Gallbladder cancer is also staged based on the TNM staging system. Based on this system, the cancer has the following stages:
- Stage I: Cancer cells are confined to the gallbladder and have not spread to distant sites.
- Stage II: Cancer cells have extended to the peri-muscular connective tissue but not spread to distant sites.
- Stage III: Cancer cells have either spread beyond the gallbladder and have not spread to lymph nodes or are present in the gallbladder and have spread to lymph nodes.
- Stage IV: Cancer cells have either spread to nearby blood vessels or lymph nodes and have not spread to distant sites; or have spread to distant parts of the body like bones, lungs.
Treatment approaches for gallbladder cancer depends on the stage of cancer at the time of diagnosis, possible side effects and overall health of the patient. The main types of treatments for gallbladder cancer are:
Surgery: It involves the surgical removal of the entire tumor. Surgery is the mainstay early and advanced cancers for easing the symptoms of advanced cancer.
Types of surgery:
- Cholecystectomy: It involves the removal of gallbladder. It is recommended for stage I cancer.
- Radical gallbladder resection: In this procedure, the gallbladder along with a wedge-shaped section of the liver, the bile duct, and lymph nodes are removed.
- Palliative surgery: It is performed to ease the symptoms and complications of cancer such as blockage of the bile ducts.

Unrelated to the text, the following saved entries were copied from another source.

-- ==== Sys2Proof/Tests/Slice0.lean ====
section
/-! SUPPORT. Tests: the spec's own vectors (`95_test_vectors.md`, the section named at each), the smoke test of the
well-formedness checks, and for every statement with hypotheses a state and operands that meet them. -/

namespace Sys2Proof.Tests

open Sys2Proof.Machine

/-- The next state of an outcome, if it is one. -/
def after (o : Host.Outcome State Fault Refusal) : Option State :=
  match o with
  | .next t => some t
  | .fault _ => none
  | .refused _ => none

/-- The refusal of an outcome, if it is one. -/
def refusalOf (o : Host.Outcome State Fault Refusal) : Option Refusal :=
  match o with
  | .next _ => none
  | .fault _ => none
  | .refused r => some r

/-- One caller with these requests. -/
def asks (rs : List Request) : State := { State.reset with callers := [{ pending := rs, reply := none }] }

/-- The start of section 5: rows 0 to 7 of chip 0. -/
def section5 : State :=
  { State.reset with
    ram := [(0, 0x18#8), (1, 0x27#8), (2, 0x36#8), (3, 0x45#8), (4, 0xA0#8), (5, 0xA1#8), (6, 0xA2#8), (7, 0xA3#8)] }

/-- The same with two chips and nothing known of chip 1. -/
def twoChips : State := { section5 with params := { nChips := 2, hasSetLamp := false } }

/-! ### Well-formedness: a word that fits and one that does not, for each check -/

theorem test_wellFormed_map : (Instr.map 0x1F#8).wellFormed = true ∧ (Instr.map 0x20#8).wellFormed = false := by decide

theorem test_wellFormed_fill : (Instr.fill 0x1F#8).wellFormed = true ∧ (Instr.fill 0x80#8).wellFormed = false := by decide

/-- R81: no word of PACK is illegal. -/
theorem test_wellFormed_pack : (Instr.pack 0xFFFFFFFF#32).wellFormed = true := by decide

/-! ### Decoding: words written out from the operation map (R79) -/

theorem test_decode_map : decode .mapIdx [0b00010110#8] = .ok (.map 22#8) := by rfl

theorem test_decode_fill : decode .fillK [0b00000011#8] = .ok (.fill 3#8) := by rfl

theorem test_decode_pack :
    decode .packMask [0b01111000#8, 0b01010110#8, 0b00110100#8, 0b00010010#8] = .ok (.pack 0x12345678#32) := by rfl

theorem test_decode_wrong_width : decode .packMask [0x00#8] = .error (.wrongWidth .packMask 1) := by rfl

theorem test_encode_pack : encode (.pack 0x12345678#32) = (.packMask, [0x78#8, 0x56#8, 0x34#8, 0x12#8]) := by decide

theorem test_decodeTableWord : decodeTableWord 8 0x16 = some (.map 22#8) ∧
    decodeTableWord 32 0x80018001 = some (.pack 0x80018001#32) ∧ decodeTableWord 16 0 = none := by decide

/-- No two rows of the map stand for one word of one port. -/
theorem test_opcodeTable_ports_differ : opcodeTable.Pairwise fun a b => a.port ≠ b.port := by decide

/-! ### The operations: sections 2 to 4 and the mistakes of section 8 -/

theorem test_map_22 : (after (exec (.map 0x16#8) State.reset)).map (fun t => t.mapper.out) =
    some (.ok { row := 2#2, col := 6#3 }) := by decide

/-- Only bit 6 set: an error, not coordinate (0, 0) (section 2.2). -/
theorem test_map_64 : (after (exec (.map 0x40#8) State.reset)).map (fun t => (t.mapper.out, t.mapErr)) =
    some (.indexOutOfRange, true) := by decide

theorem test_pack_every_nibble : (after (exec (.pack 0x12345678#32) State.reset)).map (fun t => t.packer.out) =
    some { row0 := 0x18#8, row1 := 0x27#8, row2 := 0x36#8, row3 := 0x45#8 } := by decide

theorem test_pack_seam : (after (exec (.pack 0x80018001#32) State.reset)).map (fun t => t.packer.out) =
    some { row0 := 0x81#8, row1 := 0x00#8, row2 := 0x00#8, row3 := 0x18#8 } := by decide

theorem test_fill_16 : (after (exec (.fill 0x10#8) State.reset)).map (fun t => t.filler.out) =
    some (.ok 0xFFFF8000#32) := by decide

theorem test_fill_32 : (after (exec (.fill 0x20#8) State.reset)).map (fun t => (t.filler.out, t.fillErr)) =
    some (.indexOutOfRange, true) := by decide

It is recommended for stage IV cancer.
Radiation therapy: Radiation therapy may be used before surgery (neoadjuvant therapy) to shrink the tumor or after surgery (adjuvant therapy) to destroy any remaining cancer cells. For advanced cancers, it is also used to ease the symptoms (palliative therapy).

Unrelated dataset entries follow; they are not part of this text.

-- ==== Sys2Proof/Machine/ArrayTest.lean ====
section
/-! DEFINITION. What an array test found, and soft repair (19 R480-R484). -/
namespace Sys2Proof.Machine

/-- The failing bits that a test reports of an element, by its array codes. -/
def bitsOfUnit (unit : Nat) (codes : List Nat) (found : List FailBit) : List FailBit :=
  found.filter (fun b => b.unit.toNat == unit && codes.contains b.array.toNat)

/-- The array codes that the Carousel tests in a scope (19 Table 3). -/
def scopeArrays (n : Nat) : List Nat :=
  if n < 16 then [1, 2, 3, 4, 5] else if n < 48 then [6, 7] else if n < 50 then [8] else []

/-- The spare rows of an array, or of a bank of an LMEM (19 Table 3). -/
def spareRows (array : Nat) : Nat :=
  if array ≤ 4 then 2 else if array ≤ 7 then 4 else if array = 8 then 64 else if array ≤ 0xB then 16 else if array = 0xC then 4 else 8

/-- The row of a word of an array: a set of an L1, 512 bytes of an LMEM bank or store, 64 lines of a die, a set of one way (19 Table 3; the
word indexes of sets and ways as in log entry 174). An LMEM's banks follow each other by word (07 R186). -/
def rowOfWord (array addr : Nat) : Nat :=
  if array = 5 then addr % 4 * 32 + addr / 4 / 64
  else if array = 1 || array = 3 then addr / 64
  else if array = 2 || array = 4 then addr / 8
  else if array = 8 then addr / 512
  else if array = 9 || array = 0xC then addr / 8
  else if array = 0xA || array = 0xB then addr
  else addr / 64

/-- The spare rows of the array, or bank, of a word that remaps have taken. -/
def State.rowsTaken (s : State) (unit array addr : Nat) : Nat :=
  (s.test.inForce.filter (fun r => (r.action == 1 || r.action == 3) && r.unit == unit && r.array == array
    && (array != 5 || r.addr % 4 == addr % 4))).length

/-- The policy of an array code in CALPOL: 0 retire, 1 soft, 2 soft and fuse (19 R482). -/
def State.policy (s : State) (array : Nat) : Nat := s.fld .calpol Fld.calpolPol / 4 ^ (array - 1) % 4

/-- One result entry of a failing bit. -/
def State.bitEntry (s : State) (b : FailBit) (action count : Nat) : State :=
  s.calEntry b.unit.toNat b.array.toNat b.addr.toNat b.bit.toNat b.step.toNat action count

/-- The first 16 failing bits of an element are result entries, with the count of all (19 R480). -/
def State.bitEntries (s : State) (bs : List FailBit) : State := (bs.take 16).foldl (fun t b => t.bitEntry b 0 bs.length) s

/-- The failing rows of an element are remapped to free spare rows where the policy says so; the bits whose rows are not (19 R482, R483). -/
def State.remapRows (s : State) (count : Nat) : List FailBit → List (Nat × Nat) → State × List FailBit
  | [], _ => (s, [])
  | b :: bs, done =>
    let a := b.array.toNat
    let row := (a, rowOfWord a b.addr.toNat)
    if done.contains row then s.remapRows count bs done
    else if s.policy a = 0 || spareRows a ≤ s.rowsTaken b.unit.toNat a b.addr.toNat then
      let r := s.remapRows count bs (row :: done)
      (r.1, b :: r.2)
    else
      let action := if s.policy a = 2 then 3 else 1
      ((s.bitEntry b action count).record ⟨b.unit.toNat, a, b.addr.toNat, action, action == 3⟩).remapRows count bs (row :: done)

/-! ### Start-up (19 R481) -/

/-- The elements that start-up tests, with their array codes: L2s, directories, I/O caches with position stores, the Trust Core's SRAM. -/
def startElements : List (Nat × List Nat) :=
  (List.range 16).map (fun c => (0x10F + c * 16, [9, 0xA])) ++ (List.range 8).map (fun h => (0x500 + h, [0xB]))
    ++ (List.range 32).map (fun g => (0x307 + g * 8, [0xC, 0xD])) ++ [(0x700, [0xE])]

/-- The tests of the unspared arrays: what one finds is recorded, its rows remapped, and what no row repairs is retired: a way, a position
store, the Trust Core's SRAM. -/
def State.startTests (s : State) (found : List FailBit) : State :=
  if found.isEmpty then s
  else startElements.foldl (fun t e =>
    let bs := bitsOfUnit e.1 e.2 found
    let r := (t.bitEntries bs).remapRows bs.length bs []
    r.2.foldl (fun u b => (u.bitEntry b 2 bs.length).record ⟨e.1, b.array.toNat, b.addr.toNat, 2, false⟩) r.1) s

/-- The remap or retirement of a fuse word (19 R485). -/
def repairOfWord (w : Nat) : Repair := ⟨w % 2 ^ 12, w / 2 ^ 12 % 16, w / 2 ^ 18, w / 2 ^ 16 % 4, false⟩

end Sys2Proof.Machine
end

For gallbladder cancer, high energy beams are delivered to the site of tumor through an external source (external beam therapy). It is an outpatient procedure that is usually given over several weeks.

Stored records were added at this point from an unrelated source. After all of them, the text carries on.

/-- The oldest store of an engine has received Absent: the lost-store path (08 R246). -/
def State.absentStore (s : State) (k line : Nat) : State :=
  let e := engOf k
  match (s.core e).sbuf with
  | b :: _ => if !b.dev && b.pa / 64 = line then (s.loseStore (s.reqOfEng k) b.pa).popStore e else s
  | [] => s

/-- A line that was leaving for a home that is gone: nothing awaits its Ack any more. -/
def State.absentLeaving (s : State) (agent line : Nat) : State :=
  match s.leaving.find? (fun e => e.agent == agent && e.line == line && e.sent) with
  | some e => State.sendLeaving { s with leaving := s.leaving.erase e } agent (homeOf line)
  | none => s

/-- ABSENT reaches a requester. -/
def State.absentArrives (s : State) (agent addr tag : Nat) : State :=
  let a := s.consume (fun m => m.kind == .absent && m.dst == agentRouter agent && m.addr == addr && m.tag == tag)
  match a.2 with
  | none => s
  | some m =>
    match m.lcore with
    | some k =>
      if m.grant = 1 then
        let e := engOf k
        let c := a.1.core e
        (a.1.setCore e { c with devOut := c.devOut - 1 }).loseStore (s.reqOfEng k) addr
      else a.1.absentLoad k (fun p => p.pa == addr)
    | none =>
      match a.1.wants.find? (fun w => w.agent == agent && w.line == addr / 64) with
      | none => a.1.absentLeaving agent (addr / 64)
      | some w =>
        let s1 := { a.1 with wants := a.1.wants.erase w }
        let line := addr / 64
        if w.kind = .rds || w.kind = .iord then
          (s1.behind agent).foldl (fun t k => ((t.absentLoad k (fun p => p.pa / 64 == line)).absentFetch k line).absentWalk k line) s1
        else match w.l1 with
          | some k => (s1.absentLoad k (fun p => p.pa / 64 == line)).absentStore k line
          | none => s1

def execAbsent (agent : Fin 50) (addr : PAddr) (tag : BitVec 10) (s : State) : Result :=
  .next (s.absentArrives agent.val addr.toNat tag.toNat)

/-! ### Agents that do not answer (08 R233-R235) -/

/-- SNOOP_TIMEOUT: an answer, or the WbD or EvC after an AckEvicted, is 4 µs late. -/
def execSnoopTimeout (agent : Fin 48) (line : BitVec 34) (s : State) : Result :=
  .next (match s.awaiting agent.val line.toNat with
    | some (k, _, _) => s.snoopReport k agent.val
    | none => s)

/-- FORERUNNER_TIMEOUT: DIRCTL.TMO has passed since the home accepted a transaction under the forerunner-compatible mode. The home completes
the line at once: an O line is poisoned, and the agent is removed from the entry; the report of R233 is made unless it has been, and a late
answer will be dropped (08 R235, R236). -/
def execForerunnerTimeout (agent : Fin 48) (line : BitVec 34) (s : State) : Result :=
  let a := agent.val
  let l := line.toNat
  let h := homeOf l
  .next (match s.awaiting a l with
    | none => s
    | some (k, d, t) =>
      if !t.fore || s.mtime.toNat < t.since + t.tmo * 1000 then s
      else
        let owned := d.owner == some a
        let s0 := if t.reports.any (fun e => e.1 == a) then s else s.protoEvent l
        let s1 := if owned then s0.poisonLine l else s0
        let s2 := s1.setHome h { s1.home h with late := (s1.home h).late ++ [(a, l)] }
        let t' := { t with
          waits := t.waits.erase a
          evicted := t.evicted.erase a
          got := if owned then none else t.got
          lostOwner := t.lostOwner || owned }
        let d' := if owned then d else d.without a
        (s2.putDir k { d' with busy := some t' }).settle k)

/-- A home reclaims one entry of a dead agent (08 R234). -/
def State.reclaimAt (s : State) (key agent : Nat) : State :=
  let d := s.dirAt key
  if !d.used then s
  else
    let owned := d.owner == some agent
    let s1 := if owned then s.poisonLine d.line else s
    match d.busy with
    | none => s1.putDir key (let e := d.without agent; if e.used then e else DirEnt.none)
    | some t =>
      let waited := t.waits.contains agent
      let t' := { t with
        waits := t.waits.erase agent
        evicted := t.evicted.erase agent
        got := if owned then none else t.got
        lostOwner := t.lostOwner || owned
        reports := t.reports.filter (fun e => e.1 != agent) }
      let d' := if owned then d else d.without agent
      let s2 := s1.putDir key { d' with busy := some t' }
      if waited then s2.settle key else s2

/-- Every home reclaims the lines, credits and messages of a dead agent. -/
def State.reclaim (s : State) (agent : Nat) : State :=
  let s1 := (List.range 8).foldl (fun t h =>
    let x := t.home h
    t.setHome h { x with credits := x.credits.filter (fun a => a != agent), queue := x.queue.filter (fun r => r.agent != agent) }) s
  (s1.dir.map (·.1)).foldl (fun t k => t.reclaimAt k agent) s1

end Sys2Proof.Machine
end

Side effects from radiation therapy may include mild skin reactions, fatigue, loss of appetite, nausea and vomiting, diarrhea, and weight loss.
Chemotherapy: It involves the use of specific anticancer drugs to destroy the cancer cells. In gallbladder cancer, chemo drugs are used as:
- A part of the main treatment for some advanced cancers
- An adjuvant treatment after surgery to reduce the recurrence of cancer
Common side effects of chemotherapy are fatigue, nausea and vomiting, loss of appetite, hair loss and diarrhea.
Immunotherapy: It involves the use of medications that boost patient’s own immune system to recognize the cancer cells and destroy them. Most of the immunotherapy drugs for gallbladder cancer are in clinical trials.
Although there is no way to prevent liver and gallbladder cancers, early diagnosis and prompt treatment may reduce the risk of cancer. Patients with early-stage tumors have the best chance of long-term survival. Unfortunately, most liver and gallbladder cancers are diagnosed in the advanced stages. Follow-up care and staying positive throughout the treatment will help obtain better outcomes.